В дождливый день Анна Федоровна, по обыкновению, сидела в детской, в своей старом широком кресле, на пуховой подушке. Перед ней стояла миска с горячим, только что недавно сваренным вареньем. Мухи роями кружились над ним; Анна Федоровна отмахивала их, приговаривая:
— Ах вы, злодейки! эк их к сладкому-то тянет!
Маша сидела с книгой у окна и будто умерла для всего окружающего: так усердно читала она книги, доставленные ей Яковом Иванычем от Арбатова.
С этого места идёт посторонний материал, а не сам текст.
-- ==== Sys2Proof/Config.lean ====
section
/-! DEFINITION. What an implementation fixes (the parameters AW and PAL_CAP of 00_scope.md R8) and the free
values of 93_implementation_defined.md, which nothing in Lean can evaluate. -/

namespace Sys2Proof

/-- The two open parameters P1 and P2 (R8). -/
structure Params where
  /-- Address width of RAW1 and RAW2, 0 to 26. -/
  aw : Nat
  /-- Capacity of PAL1 and PAL2 in bytes, below 2^32. -/
  palCap : Nat
  deriving DecidableEq, Repr

/-- The defaults of R8: AW = 24, PAL_CAP = 768. -/
def Config.defaultParams : Params := { aw := 24, palCap := 768 }

/-- RAW_CAP = 2^AW (R8). -/
def Params.rawCap (p : Params) : Nat := 2 ^ p.aw

/-- OUT_CAP = 32 · RAW_CAP (R8). -/
def Params.outCap (p : Params) : Nat := 32 * p.rawCap

/-- The size of each byte space (R60). -/
def Params.capacity (p : Params) : Space → Nat
  | .raw1 => p.rawCap
  | .raw2 => p.rawCap
  | .pal1 => p.palCap
  | .pal2 => p.palCap
  | .out => p.outCap

/-- FREE VALUE. What the n-th host read of an unspecified buffer byte returns (R72, R76; U1, U2, U6, U7): "any
value (the read returns a free value: a draw, never a fixed constant and never the old contents)". -/
opaque Config.freeByte : Nat → Byte

/-- FREE VALUE. What a byte of a space holds from the n-th reset on until it is written (R273; U3): "the same byte
reads the same value until written: a draw made once, at reset". -/
opaque Config.powerOnByte : (epoch : Nat) → Space → (address : Nat) → Byte

end Sys2Proof
end

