/-- R250, lines 5 to 9, for the one-image commands: each ends with the first cause that holds, in closed form over the
registers and the raw bytes, and completes when none does. -/
def Obligations.OneImageCommandsEndByTheFirstCause : Prop :=
  ∀ (s : State) (k : Img) (f : Format), Legal s k f →
    EndsBy (.unpack k) s [oddByteCause s k f] ∧
    EndsBy (.norm k) s (imageCauses s k f) ∧
    EndsBy (.mask k) s (imageCauses s k f)

/-- R250, lines 4 to 12, for MERGE: it ends with the first cause that holds, in closed form over the registers and the
raw bytes, and completes when none does. -/
def Obligations.MergeEndsByTheFirstCause : Prop :=
  ∀ (s : State) (f1 f2 : Format), Legal s .img1 f1 → Legal s .img2 f2 →
    EndsBy .merge s (mergeCauses s f1 f2)

/-! ## Purity, bounds, schedule -/

/-- R93, R132: what UNPACK k reports depends on the DEPTH and MODEL of image k, its raw bytes and their number, and on
nothing else (the other image, the sizes, the palette, an earlier result). -/
def Obligations.UnpackDependsOnItsImageOnly : Prop :=
  ∀ (s u : State) (k : Img), u.params = s.params →
    (u.desc k).fmt.depth = (s.desc k).fmt.depth → (u.desc k).fmt.model = (s.desc k).fmt.model →
    (u.desc k).rawLen = (s.desc k).rawLen →
    (s.desc k).palLen.toNat ≤ s.params.palCap → (u.desc k).palLen.toNat ≤ s.params.palCap →
    (∀ a < (s.desc k).rawLen.toNat, byteAt u k.rawSpace a = byteAt s k.rawSpace a) →
    ∃ t v, exec (.unpack k) s = .next t ∧ exec (.unpack k) u = .next v ∧ SameReport t v

/-- R154: for the four models that are not Indexed, NORM and MASK do not depend on the palette, on PAL_PRESENT, on the
sizes or on the other image. -/
def Obligations.PaletteIsReadByIndexedImagesOnly : Prop :=
  ∀ (s u : State) (k : Img), u.params = s.params →
    (u.desc k).fmt.depth = (s.desc k).fmt.depth → (u.desc k).fmt.model = (s.desc k).fmt.model →
    (s.desc k).fmt.model ≠ 4#3 → (u.desc k).rawLen = (s.desc k).rawLen →
    (s.desc k).palLen.toNat ≤ s.params.palCap → (u.desc k).palLen.toNat ≤ s.params.palCap →
    (∀ a < (s.desc k).rawLen.toNat, byteAt u k.rawSpace a = byteAt s k.rawSpace a) →
    (∃ t v, exec (.norm k) s = .next t ∧ exec (.norm k) u = .next v ∧ SameReport t v) ∧
    (∃ t v, exec (.mask k) s = .next t ∧ exec (.mask k) u = .next v ∧ SameReport t v)

/-- R6, R210: running an operation again on the state it left reports the same again, result or error. -/
def Obligations.OperationsArePure : Prop :=
  ∀ (i : Instr) (s t : State), i.isOperation = true → exec i s = .next t →
    ∃ u, exec i t = .next u ∧ SameReport t u

/-- R8, R25: a completed operation announces exactly the bytes OUT holds (that OUT holds no other byte is the model's
choice, notes/assumptions/6.md), and they fit OUT_CAP. -/
def Obligations.ResultsFitTheOutputBuffer : Prop :=
  ∀ (i : Instr) (s t : State), s.params.wf = true → i.isOperation = true → exec i s = .next t →
    t.ctl.runState = .done → t.ctl.outLen.toNat = t.out.length ∧ t.out.length ≤ s.params.outCap

/-- R228, R230: an operation run phase by phase ends in exactly the state of the operation run at once, whatever it
reports (the two forms and the turns are the model's, notes/assumptions/2.md and 9.md). -/
def Obligations.PhasesAgreeWithTheWholeOperation : Prop :=
  ∀ (s : State) (i : Instr), StatusRules s → s.ctl.runState = .busy → s.hidden.phase = .decode →
    decodeOperation s.hidden.latched = some i →
    ∃ n ≤ 12, ∀ ts, Host.Core.run Sys2Proof.core n (s.withTurns (List.replicate n .phase ++ ts)) = exec i (s.withTurns ts)

/-- R229: a started operation ends, in DONE or in ERROR (or the host resets it), after finitely many steps: one for
every turn the schedule lists, and at most twelve more (the turns are the model's, notes/assumptions/2.md). -/
def Obligations.StartedOperationsEnd : Prop :=
  ∀ s : State, s.ctl.runState = .busy → (∀ a ∈ s.env.script, a.wf = true) →
    ∃ n ≤ s.env.turns.length + 12, ∃ t, Host.Core.run Sys2Proof.core n s = .next t ∧
      (t.ctl.runState = .done ∨ t.ctl.runState = .error ∨
        (t.ctl.runState = .idle ∧ Access.reset ∈ s.env.script))
end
Анну Федоровну начинала томить тишина и отсутствие постороннего лица, которое бы с умильным участием следило за каждым ее движением.
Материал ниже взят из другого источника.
theorem statusRules_startOp (w : Word) (s : State) : StatusRules (startOp w s) :=
  statusRules_cleared (.inr rfl) rfl rfl rfl rfl

theorem statusRules_acknowledge {s : State} (h : StatusRules s) : StatusRules (acknowledge s) := by
  rcases acknowledge_cases s with ⟨_, _, ha⟩ | ⟨_, ha⟩ <;> rw [ha]
  · exact h
  · exact statusRules_cleared (.inl rfl) rfl rfl rfl rfl

theorem statusRules_settle {s : State} {r : Except Raise (List Byte)} (hb : s.ctl.runState = .busy)
    (h : StatusRules s) (hr : ∀ x, r = .error x → x.proper = true) : StatusRules (settle s r) := by
  cases r with
  | ok bytes => exact statusRules_completeOp (s := writeOut bytes s) hb h _
  | error e => exact statusRules_raiseError (hr e rfl) s

/-- Settles O13: each shape of a next state leaves the status alone or sets it by one of the four atomic updates. -/
theorem stepKeepsStatusRules : Obligations.StepKeepsStatusRules := by
  intro s t h hstep
  cases move_of_step hstep with
  | env | hidden | compose => exact statusRules_congr (s := s) rfl h
  | ctrl e ie => exact statusRules_congr (s := s) (ie := ie) rfl h
  | desc e k d => exact statusRules_congr (s := s) (setDesc_ctl _ k d) h
  | store e space => exact statusRules_congr (s := s) (setMem_ctl _ space _) h
  | reset => exact statusRules_cleared (.inl rfl) rfl rfl rfl rfl
  | start e w => exact statusRules_startOp w _
  | ack e => exact statusRules_acknowledge (s := { s with env := e }) h
  | operation e w r hb hr => exact statusRules_settle rfl (statusRules_startOp w _) hr
  | fail e r hb hr => exact statusRules_raiseError hr _
  | complete e hb => exact statusRules_completeOp (s := { s with env := e }) hb h _

/-! ### The rules of the memories -/

/-- The memory rules speak of the parameters and the memories only. -/
theorem memoryRules_of_frame {s t : State} (h : MemoryRules s) (hp : t.params = s.params)
    (hin : ∀ space, space ≠ .out → t.mem space = s.mem space) (ho : Memory.wf t.out = true) : MemoryRules t := by
  obtain ⟨wf, below⟩ := h
  refine ⟨fun space => ?_, fun space hs => ?_⟩
  · by_cases hs : space = .out
    · exact hs ▸ ho
    · exact hin space hs ▸ wf space
  · rw [hp, hin space hs]
    exact below space hs

theorem SameInputs.mem {s t : State} (h : SameInputs s t) {space : Space} (ho : space ≠ .out) :
    t.mem space = s.mem space := by
  obtain ⟨_, _, hraw1, hraw2, hpal1, hpal2⟩ := h
  cases space with
  | raw1 => exact hraw1
  | raw2 => exact hraw2
  | pal1 => exact hpal1
  | pal2 => exact hpal2
  | out => exact absurd rfl ho

/-- A write of one byte below the capacity of an input buffer keeps the memory rules (R70, R76). -/
theorem memoryRules_store {s : State} {space : Space} {a : Nat} (h : MemoryRules s) (ha : a < s.params.capacity space)
    (v : Byte) : MemoryRules (s.setMem space (Memory.write (s.mem space) a v)) := by
  obtain ⟨wf, below⟩ := h
  refine ⟨fun other => ?_, fun other ho => ?_⟩
  · by_cases hs : other = space
    · subst hs
      simpa using write_wf (wf other) a v
    · simpa [hs] using wf other
  · by_cases hs : other = space
    · subst hs
      simpa using write_below (below other ho) ha v
    · simpa [hs] using below other ho

theorem memoryRules_reset {s : State} : MemoryRules (resetEvent s) :=
  ⟨fun space => by rw [resetEvent_mem]; rfl, fun space _ => by simp⟩

/-- No move changes the parameters (R8). -/
theorem Move.params {s t : State} (h : Move s t) : t.params = s.params := by
  cases h with
  | desc e k d => exact setDesc_params _ k d
  | store e space => exact setMem_params _ space _
  | ack e =>
    rcases acknowledge_cases { s with env := e } with ⟨_, _, ha⟩ | ⟨_, ha⟩ <;> rw [ha]
  | operation e w r => cases r <;> rfl
  | _ => rfl

theorem Move.keeps_memoryRules {s t : State} (hm : Move s t) (h : MemoryRules s) : MemoryRules t := by
  have outWf : Memory.wf s.out = true := h.1 .out
  have frame {t : State} (hp : t.params = s.params) (hi : SameInputs s t) (ho : Memory.wf t.out = true) :
      MemoryRules t := memoryRules_of_frame h hp (fun _ => hi.mem) ho
  cases hm with
  | env | ctrl | hidden | complete => exact frame rfl ⟨rfl, rfl, rfl, rfl, rfl, rfl⟩ outWf
  | start | fail => exact frame rfl ⟨rfl, rfl, rfl, rfl, rfl, rfl⟩ rfl
  | compose e bytes => exact frame rfl ⟨rfl, rfl, rfl, rfl, rfl, rfl⟩ (cellsFrom_wf 0 bytes)
  | operation e w r =>
    cases r with
    | ok bytes => exact frame rfl ⟨rfl, rfl, rfl, rfl, rfl, rfl⟩ (cellsFrom_wf 0 bytes)
    | error => exact frame rfl ⟨rfl, rfl, rfl, rfl, rfl, rfl⟩ rfl
  | ack e =>
    rcases acknowledge_cases { s with env := e } with ⟨_, _, ha⟩ | ⟨_, ha⟩ <;> rw [ha]
    · exact frame rfl ⟨rfl, rfl, rfl, rfl, rfl, rfl⟩ outWf
    · exact frame rfl ⟨rfl, rfl, rfl, rfl, rfl, rfl⟩ rfl
  | desc e k d =>
    exact memoryRules_of_frame h (setDesc_params _ k d) (fun space _ => by rw [setDesc_mem, mem_env])
      (by rwa [setDesc_out])
  | store e space a v _ _ ha =>
    have hs : MemoryRules { s with env := e } := frame rfl ⟨rfl, rfl, rfl, rfl, rfl, rfl⟩ outWf
    rw [← mem_env s e]
    exact memoryRules_store hs ha v
  | reset => exact memoryRules_reset

/-- Settles O14: an input buffer changes only by a write below its capacity or by reset, and OUT only as a whole. -/
theorem stepKeepsMemoryRules : Obligations.StepKeepsMemoryRules := fun _ _ h hstep =>
  ⟨(move_of_step hstep).keeps_memoryRules h, (move_of_step hstep).params⟩

/-! ### The rule of OUT and of the hidden state -/

/-- The output rule and the hidden rule as one invariant. -/
def OutputInvariant (s : State) : Prop := OutputRule s ∧ HiddenRule s

theorem outputInvariant_congr {s t : State} (hr : t.ctl.runState = s.ctl.runState) (hl : t.ctl.outLen = s.ctl.outLen)
    (ho : t.out = s.out) (hh : t.hidden = s.hidden) (h : OutputInvariant s) : OutputInvariant t := by
  simpa only [OutputInvariant, OutputRule, HiddenRule, hr, hl, ho, hh] using h

/-- IDLE and ERROR with an empty OUT and a dead hidden state. -/
theorem outputInvariant_at_rest {t : State} (hr : t.ctl.runState = .idle ∨ t.ctl.runState = .error) (ho : t.out = [])
    (hh : t.hidden = Hidden.dead) : OutputInvariant t := by
  rcases hr with hr | hr <;> simp [OutputInvariant, OutputRule, HiddenRule, hr, ho, hh]

/-- BUSY before the last phase, with an empty OUT (R37). -/
theorem outputInvariant_running {t : State} (hr : t.ctl.runState = .busy) (hp : t.hidden.phase ≠ .complete)
    (ho : t.out = []) : OutputInvariant t := by
  simp [OutputInvariant, OutputRule, HiddenRule, hr, hp, ho]

/-- BUSY at the last phase, with the bytes about to be announced in OUT (R37, R228). -/
theorem outputInvariant_last_phase {t : State} (hr : t.ctl.runState = .busy) (hp : t.hidden.phase = .complete)
    (ho : t.out = cellsFrom 0 t.hidden.result) : OutputInvariant t := by
  simp [OutputInvariant, OutputRule, HiddenRule, hr, hp, ho]

/-- The completion update announces the bytes that stand in OUT (R223). -/
theorem outputInvariant_completeOp {s : State} {bytes : List Byte} (ho : s.out = cellsFrom 0 bytes) :
    OutputInvariant (completeOp bytes.length s) := by
  refine ⟨?_, fun _ => rfl⟩
  simp [OutputRule, ho]

theorem outputInvariant_settle (s : State) (r : Except Raise (List Byte)) : OutputInvariant (settle s r) := by
  cases r with
  | ok bytes => exact outputInvariant_completeOp (s := writeOut bytes s) rfl
  | error e => exact outputInvariant_at_rest (.inr rfl) rfl rfl

theorem outputInvariant_acknowledge {s : State} (hb : s.ctl.runState ≠ .busy) (h : OutputInvariant s) :
    OutputInvariant (acknowledge s) := by
  rcases acknowledge_cases s with ⟨_, _, ha⟩ | ⟨_, ha⟩ <;> rw [ha]
  · exact h
  · exact outputInvariant_at_rest (.inl rfl) rfl (h.2 hb)

/-- While BUSY the output rule says what OUT holds: nothing before the last phase, the result at it. -/
theorem OutputInvariant.out_of_busy {s : State} (h : OutputInvariant s) (hb : s.ctl.runState = .busy) :
    s.out = if s.hidden.phase = .complete then cellsFrom 0 s.hidden.result else [] := by
  obtain ⟨hout, _⟩ := h
  by_cases hp : s.hidden.phase = .complete
  · simpa [OutputRule, hb, hp] using hout
  · simpa [OutputRule, hb, hp] using hout

/-- Settles O15: `compose` writes OUT on the way to the last phase, `complete` announces it there, and every other
shape of a next state empties OUT or leaves it. -/
theorem stepKeepsOutputRule : Obligations.StepKeepsOutputRule := by
  intro s t hout hhid hstep
  have h : OutputInvariant s := ⟨hout, hhid⟩
  show OutputInvariant t
  cases move_of_step hstep with
  | env | ctrl => exact outputInvariant_congr (s := s) rfl rfl rfl rfl h
  | desc e k d => exact outputInvariant_congr (s := s) (by simp) (by simp) (by simp) (by simp) h
  | store e space a v hb ho => exact outputInvariant_congr (s := s) (by simp) (by simp) (by simp [ho]) (by simp) h
  | reset => exact outputInvariant_at_rest (.inl rfl) rfl rfl
  | start => exact outputInvariant_running rfl nofun rfl
  | ack e hb => exact outputInvariant_acknowledge (s := { s with env := e }) hb h
  | operation e w r => exact outputInvariant_settle _ r
  | fail => exact outputInvariant_at_rest (.inr rfl) rfl rfl
  | hidden e h' hb hp hn => exact outputInvariant_running hb hn (by simpa [hp] using h.out_of_busy hb)
  | compose e bytes hb => exact outputInvariant_last_phase hb rfl rfl
  | complete e hb hp =>
    exact outputInvariant_completeOp (s := { s with env := e }) (by simpa [hp] using h.out_of_busy hb)

end Sys2Proof.Machine
end

section
/-! The state family (10_state.md): who moves in a step and what each mover may change; then the safety statements on
STATE, on the inputs while BUSY and on the one access that stops the machine. -/

namespace Sys2Proof.Machine

/-! ### The moves of the core -/

/-- What a move of a BUSY core leaves (R223, R228): the inputs stay, and the operation goes on or ends in DONE or
ERROR. -/
structure CoreMove (s t : State) : Prop where
  inputs : SameInputs s t
  runState : t.ctl.runState = .busy ∨ t.ctl.runState = .done ∨ t.ctl.runState = .error

/-- The schedule and the host's side play no part in a move of the core. -/
theorem CoreMove.of_withTurns {s t : State} {ts : List Turn} (h : CoreMove (s.withTurns ts) t) : CoreMove s t :=
  ⟨h.inputs, h.runState⟩

theorem coreMove_raiseError (r : Raise) (s : State) : CoreMove s (raiseError r s) :=
  ⟨⟨rfl, rfl, rfl, rfl, rfl, rfl⟩, .inr (.inr rfl)⟩

theorem coreMove_completeOp (len : Nat) (s : State) : CoreMove s (completeOp len s) :=
  ⟨⟨rfl, rfl, rfl, rfl, rfl, rfl⟩, .inr (.inl rfl)⟩

/-- A phase that goes on changes hidden state, and phase 10 changes OUT. -/
theorem coreMove_data {s : State} (hb : s.ctl.runState = .busy) (out : Memory) (h : Hidden) :
    CoreMove s { s with out := out, hidden := h } :=
  ⟨⟨rfl, rfl, rfl, rfl, rfl, rfl⟩, .inl hb⟩

theorem coreMove_endPhase {α : Type} {s : State} (hb : s.ctl.runState = .busy) (p : Phase) (r : Except Raise α)
    (keep : α → Hidden) : CoreMove s (endPhase p s r keep) := by
  cases r with
  | ok a => exact coreMove_data hb s.out _
  | error e => exact coreMove_raiseError e s

theorem coreMove_settle (w : Word) (s : State) (r : Except Raise (List Byte)) :
    CoreMove s (settle (startOp w s) r) := by
  cases r with
  | ok bytes => exact ⟨⟨rfl, rfl, rfl, rfl, rfl, rfl⟩, .inr (.inl rfl)⟩
  | error e => exact ⟨⟨rfl, rfl, rfl, rfl, rfl, rfl⟩, .inr (.inr rfl)⟩

/-! ### The rows of the two format fields -/

/-- A depth row delivers what the unpacker gives at its depth (R131). -/
theorem exec_depth (d : Depth) (s : State) :
    exec d.instr s = .next (deliverSamples s (unpack (rawBytes s s.hidden.image) d (currentMode s))) := by
  cases d <;> rfl

/-- A model row delivers an RGBA buffer, with the palette LUT loaded for IDX, or fails before it has one (R171). -/
theorem exec_model (m : Model) (pp : Bool) (s : State) :
    (∃ lut r, exec (m.instr pp) s = .next (deliverRgba { s with hidden := { s.hidden with lut := lut } } r)) ∨
    (∃ e, exec (m.instr pp) s = .next (raiseError e s)) := by
  cases m with
  | gray | graya | rgb | rgba => exact .inl ⟨s.hidden.lut, _, rfl⟩
  | idx =>
    simp only [Model.instr, exec, execIdx]
    split
    · exact .inr ⟨_, rfl⟩
    · exact .inl ⟨_, _, rfl⟩

/-- The end of an unpack phase: the samples stand with both counters at their totals, or the operation failed. -/
theorem deliverSamples_cases (s : State) (r : Except Err (List Byte)) :
    (∃ samples, deliverSamples s r = { s with
      hidden := { s.hidden with
        samples := samples, byteIdx := (rawBytes s s.hidden.image).length, sampleIdx := samples.length
        phase := phaseAfter s .unpack } }) ∨
    (∃ e, deliverSamples s r = raiseError e s) := by
  cases r with
  | ok samples => exact .inl ⟨samples, rfl⟩
  | error e => exact .inr ⟨_, rfl⟩

/-- The end of a normalise phase: the RGBA buffer stands with the counter at its total, or the operation failed. -/
theorem deliverRgba_cases (s : State) (r : Except Err (List Byte)) :
    (∃ rgba, deliverRgba s r = { s with
      hidden := { s.hidden with rgba := rgba, pixelIdx := rgba.length / 4, phase := phaseAfter s .normalise } }) ∨
    (∃ e, deliverRgba s r = raiseError e s) := by
  cases r with
  | ok rgba => exact .inl ⟨rgba, rfl⟩
  | error e => exact .inr ⟨_, rfl⟩

theorem coreMove_deliverSamples {s : State} (hb : s.ctl.runState = .busy) (r : Except Err (List Byte)) :
    CoreMove s (deliverSamples s r) := by
  rcases deliverSamples_cases s r with ⟨_, h⟩ | ⟨e, h⟩ <;> rw [h]
  · exact coreMove_data hb s.out _
  · exact coreMove_raiseError e s

theorem coreMove_deliverRgba {s : State} (hb : s.ctl.runState = .busy) (lut : List Rgb)
    (r : Except Err (List Byte)) :
    CoreMove s (deliverRgba { s with hidden := { s.hidden with lut := lut } } r) := by
  rcases deliverRgba_cases { s with hidden := { s.hidden with lut := lut } } r with ⟨_, h⟩ | ⟨e, h⟩ <;> rw [h]
  · exact coreMove_data hb s.out _
  · exact ⟨⟨rfl, rfl, rfl, rfl, rfl, rfl⟩, .inr (.inr rfl)⟩

/-! ### A BUSY core always answers with such a move -/

theorem phaseUnpack_coreMove {s : State} (hb : s.ctl.runState = .busy) :
    ∃ t, phaseUnpack s = .next t ∧ CoreMove s t := by
  unfold phaseUnpack
  split
  · rename_i i hi
    obtain ⟨d, rfl⟩ := decodeDepth_eq_ok hi
    exact ⟨_, exec_depth d s, coreMove_deliverSamples hb _⟩
  · exact ⟨_, rfl, coreMove_raiseError _ s⟩

theorem phaseNormalise_coreMove {s : State} (hb : s.ctl.runState = .busy) :
    ∃ t, phaseNormalise s = .next t ∧ CoreMove s t := by
  unfold phaseNormalise
  split
  · rename_i i hi
    obtain ⟨m, rfl⟩ := decodeModel_eq_ok hi
    rcases exec_model m (s.desc s.hidden.image).fmt.palPresent s with ⟨lut, r, h⟩ | ⟨e, h⟩
    · exact ⟨_, h, coreMove_deliverRgba hb lut r⟩
    · exact ⟨_, h, coreMove_raiseError e s⟩
  · exact ⟨_, rfl, coreMove_raiseError _ s⟩

theorem coreMove_phaseDecode {s : State} (hb : s.ctl.runState = .busy) : CoreMove s (phaseDecode s) := by
  unfold phaseDecode
  split
  · exact coreMove_raiseError _ s
  · exact coreMove_data hb s.out _

/-- One phase of the table of R228. -/
theorem phaseMove_coreMove {s : State} (hb : s.ctl.runState = .busy) :
    ∃ t, phaseMove s = .next t ∧ CoreMove s t := by
  unfold phaseMove
  cases s.hidden.phase with
  | decode => exact ⟨_, rfl, coreMove_phaseDecode hb⟩
  | config | size | adjustRgba | luminance | adjustAlpha => exact ⟨_, rfl, coreMove_endPhase hb _ _ _⟩
  | unpack => exact phaseUnpack_coreMove hb
  | normalise => exact phaseNormalise_coreMove hb
  | compose => exact ⟨_, rfl, coreMove_data hb _ _⟩
  | complete => exact ⟨_, rfl, coreMove_completeOp _ s⟩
— Что ты это, Машенька, нос-то в книгу уткнула? даже смотреть скучно! Так вот и прильнула, как муха к меду.
Маша подняла голову и вопросительно посмотрела на мать.
— Да ты от этой книги просто одурела! Что это за книга? Откуда ее выкопал
— Вам что угодно, маменька? — спросила Маша, привстав с места.
— Ничего мне, матушка, не угодно. Ты уж нынче не слушаешь, что мать тебе говорит.
— Я слышу, маменька. Я сейчас перестану читать. Она закрыла книгу.
— Читай, мать моя! насильно от тебя ничего не требую. Уж если своего внимания к матери нет, так насильно не дашь.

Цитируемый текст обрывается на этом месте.